By Michael Murphy
IN A graphic validation to the old adage “one law for the rich and one for the poor”, the decision of the Fianna Fail/Green Party government to buy the bad debts from the Irish banks for up to €90 billion while making cuts to the poorest sections of society in the form of social welfare Christmas payments and rent allowance is a scandal.
The billions in bad debts in the banks are owed by some of the wealthiest people in Ireland. Primary amongst them are the property developers and speculators who used their borrowings to massively inflate the property market, which in turn saddled people with 40 year mortgages.
This is an attempt to take all the bad loans off the books of the major Irish banks and place them with a new agency called the “National Asset Management Agency” which will hold the debts for up to 15 years. The government is buying the debts at a “discounted price” of anything up to 76.5 billion euro.

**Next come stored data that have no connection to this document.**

/-- ST and STW: pop an address, then an item of `n` bytes, and store it. -/
def keepOp (b : Byte) (n : Nat) : Op Unit := do
  opcode b
  let dp := (← get).seen.dp.toNat
  let mid ← popTo dp 2
  let dp' ← popTo mid n
  let ad ← checkItem 1 dp 2
  let it ← checkItem 1 mid n
  let a ← readItem ad
  let m ← checkMem 2 n (BitVec.ofNat 16 a)
  let x ← readItem it
  storeAt m (itemWidth n) (leBytes n x)
  setRegs fun _ r => { r with dp := BitVec.ofNat 16 dp' }

/-- LD: pop address; push the byte at it (Table 7.8). -/
def ldOp : Op Unit := loadOp 0x30 1
/-- The meaning of Ld (its operation in the context that runs). -/
def execLd (c : Core) (s : State) : Host.Outcome State Fault Refusal := instr c .S ldOp s
/-- ST: pop address; pop a byte; store it (Table 7.8). -/
def stOp : Op Unit := keepOp 0x31 1
/-- The meaning of St (its operation in the context that runs). -/
def execSt (c : Core) (s : State) : Host.Outcome State Fault Refusal := instr c .S stOp s
/-- LDW: pop address; push the word at it (Table 7.8). -/
def ldwOp : Op Unit := loadOp 0x32 2
/-- The meaning of Ldw (its operation in the context that runs). -/
def execLdw (c : Core) (s : State) : Host.Outcome State Fault Refusal := instr c .S ldwOp s
/-- STW: pop address; pop a word; store it (Table 7.8). -/
def stwOp : Op Unit := keepOp 0x33 2
/-- The meaning of Stw (its operation in the context that runs). -/
def execStw (c : Core) (s : State) : Host.Outcome State Fault Refusal := instr c .S stwOp s
/-- CB c: pop b, then a; branch if a c b; a reserved condition raises EC 02h (R241, R256). -/
def cbOp (cc : Nibble) (d : Half) : Op Unit :=
  do
    opcode (0x40 + cc.setWidth 8) (!anyCond cc.toNat)
    fetchHalf d
    let dp := (← get).seen.dp.toNat
    let dp' ← popsTo dp [1, 1]
    let l ← readItems (← checkPops dp [1, 1])
    setRegs fun _ r => { r with dp := BitVec.ofNat 16 dp' }
    predicted (condHolds cc.toNat (byte1 l) (byte0 l)) d
/-- The meaning of Cb (its operation in the context that runs). -/
def execCb (c : Core) (cc : Nibble) (d : Half) (s : State) : Host.Outcome State Fault Refusal := instr c .S (cbOp cc d) s
/-- CBW c: pop b, then a; branch if a c b; a reserved condition raises EC 02h (R241, R256). -/
def cbwOp (cc : Nibble) (d : Half) : Op Unit :=
  do
    opcode (0x50 + cc.setWidth 8) (!anyCond cc.toNat)
    fetchHalf d
    let dp := (← get).seen.dp.toNat
    let dp' ← popsTo dp [2, 2]
    let l ← readItems (← checkPops dp [2, 2])
    setRegs fun _ r => { r with dp := BitVec.ofNat 16 dp' }
    predicted (condHolds cc.toNat (word1 l) (word0 l)) d
/-- The meaning of Cbw (its operation in the context that runs). -/
def execCbw (c : Core) (cc : Nibble) (d : Half) (s : State) : Host.Outcome State Fault Refusal := instr c .S (cbwOp cc d) s
/-- CALLS: pop an address and call it (R210, Table 7.8). -/
def callsOp : Op Unit :=
  do
    opcode 0x62
    callRoom
    let (a, dp) ← popAddress
    setRegs fun _ r => { r with dp := BitVec.ofNat 16 dp }
    pushCall a
/-- The meaning of Calls (its operation in the context that runs). -/
def execCalls (c : Core) (s : State) : Host.Outcome State Fault Refusal := instr c .S callsOp s
/-- JMPS: pop an address; PC ← it (Table 7.8). -/
def jmpsOp : Op Unit :=
  do
    opcode 0x65
    let (a, dp) ← popAddress
    setRegs fun _ r => { r with dp := BitVec.ofNat 16 dp }
    goTo a
/-- The meaning of Jmps (its operation in the context that runs). -/
def execJmps (c : Core) (s : State) : Host.Outcome State Fault Refusal := instr c .S jmpsOp s
/-- LITS: push the byte op − C0h (Table 7.8). -/
def litsOp (v : BitVec 5) : Op Unit :=
  do
    opcode (0xC0 + v.setWidth 8)
    literal 1 v.toNat
/-- The meaning of Lits (its operation in the context that runs). -/
def execLits (c : Core) (v : BitVec 5) (s : State) : Host.Outcome State Fault Refusal := instr c .S (litsOp v) s
/-- LIT8: push i8 (Table 7.8). -/
def lit8Op (i : Byte) : Op Unit :=
  do
    opcode 0xE0
    fetchByte i none
    literal 1 i.toNat
/-- The meaning of Lit8 (its operation in the context that runs). -/
def execLit8 (c : Core) (i : Byte) (s : State) : Host.Outcome State Fault Refusal := instr c .S (lit8Op i) s
/-- LIT16: push i16 as a word (Table 7.8). -/
def lit16Op (i : Half) : Op Unit :=
  do
    opcode 0xE1
    fetchHalf i
    literal 2 i.toNat
/-- The meaning of Lit16 (its operation in the context that runs). -/
def execLit16 (c : Core) (i : Half) (s : State) : Host.Outcome State Fault Refusal := instr c .S (lit16Op i) s
/-- LITN: push the byte op + 10h (Table 7.8). -/
def litnOp (v : Fin 14) : Op Unit :=
  do
    opcode (BitVec.ofNat 8 (0xE2 + v.val))
    literal 1 (0xF2 + v.val)
/-- The meaning of Litn (its operation in the context that runs). -/
def execLitn (c : Core) (v : Fin 14) (s : State) : Host.Outcome State Fault Refusal := instr c .S (litnOp v) s
end Sys2Proof.Machine
end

The government hopes that international banks and investors will then lend money to the Irish banks and in turn credit will be extended to consumers and businesses in Ireland to stimulate the economy.
Brian Lenihan claims this process will be cost neutral in other words that the taxpayer will get their money back at some stage. However, the reality is that the debts will add significantly to the national debt, the equivalent of €75,000 for every household in the country and is expected to cost 18 cents of every euro taken in taxes by 2013.
This is an astonishing bail out of those that caused the economic crisis and places the burden of cleaning up the speculators’ mess onto the shoulders of working class people.
The Socialist Party is in favour of nationalisation but not this form of capitalist nationalisation whereby we take on the debts of the rich and leave them with all of the profits. The banks should be nationalised and the assets of the developers who owe billions should be seized and this money used to invest in a state development programme to build schools, hospitals and other projects that will benefit society and create jobs. House repossessions could be stopped and mortgages adjusted to reflect real house values with affordable interest rate repayments.